#### [TASK GOAL]
Go over the entries and report the lines where the word "zextBool" occurs.

DATA SUPPLIED START

-- ==== Sys2Proof/Laws/Ops.lean ====
section
/-! SUPPORT. Small lemmas of the shared operations over values and register numbers. -/

namespace Sys2Proof.Machine

@[simp] theorem zextBool_true : zextBool true = 1#64 := rfl
@[simp] theorem zextBool_false : zextBool false = 0#64 := rfl

/-- A `Bool` is read back from its 64-bit form. -/
theorem zextBool_inj {a b : Bool} (h : zextBool a = zextBool b) : a = b := by
  revert h; cases a <;> cases b <;> decide

/-- The composition is the source's `(overflow << 32) | currentSample`, both widened to 64 bits first (R63). -/
theorem composeTick_eq_shift_or (o : WrapCount) (x : Sample) :
    composeTick o x = (o.setWidth 64 <<< 32) ||| x.setWidth 64 := by
  apply BitVec.eq_of_getLsbD_eq
  intro i hi
  have hx : ¬ i < 32 → x.getLsbD i = false := fun h => BitVec.getLsbD_of_ge x i (by omega)
  have happ : (composeTick o x).getLsbD i = if i < 32 then x.getLsbD i else o.getLsbD (i - 32) :=
    BitVec.getLsbD_append
  rw [happ, BitVec.getLsbD_or, BitVec.getLsbD_shiftLeft, BitVec.getLsbD_setWidth, BitVec.getLsbD_setWidth]
  by_cases h : i < 32
  · simp [h, hi]
  · have h' : i - 32 < 64 := by omega
    simp [h, hi, hx h, h']

/-- The composed tick as a number. -/
theorem composeTick_toNat (o : WrapCount) (x : Sample) :
    (composeTick o x).toNat = o.toNat * 2 ^ 32 + x.toNat := by
  have hx := x.isLt
  rw [composeTick, BitVec.toNat_append, Nat.shiftLeft_eq, Nat.mul_comm, ← Nat.two_pow_add_eq_or_of_lt hx]

/-- A register of channel `ch` at its number in R30. -/
theorem State.peek_channel (s : State) (ch : ChanId) {k : Nat} (hk : k < 8) :
    s.peek (0x10 + 8 * ch.index + k) = (s.chan ch).peek k := by
  cases ch
  · have h2 : ¬ (16 + k = 1) := by omega
    have h3 : 16 + k < 24 := by omega
    simp [State.peek, ChanId.index, State.chan, h2, h3]
  · have h2 : ¬ (24 + k = 1) := by omega
    have h3 : ¬ (24 + k < 24) := by omega
    have h4 : 24 + k < 32 := by omega
    simp [State.peek, ChanId.index, State.chan, h2, h3, h4]

end Sys2Proof.Machine
end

DATA SUPPLIED END

#### [RESPONSE]
@[simp] theorem zextBool_true : zextBool true = 1#64 := rfl
@[simp] theorem zextBool_false : zextBool false = 0#64 := rfl
theorem zextBool_inj {a b : Bool} (h : zextBool a = zextBool b) : a = b := by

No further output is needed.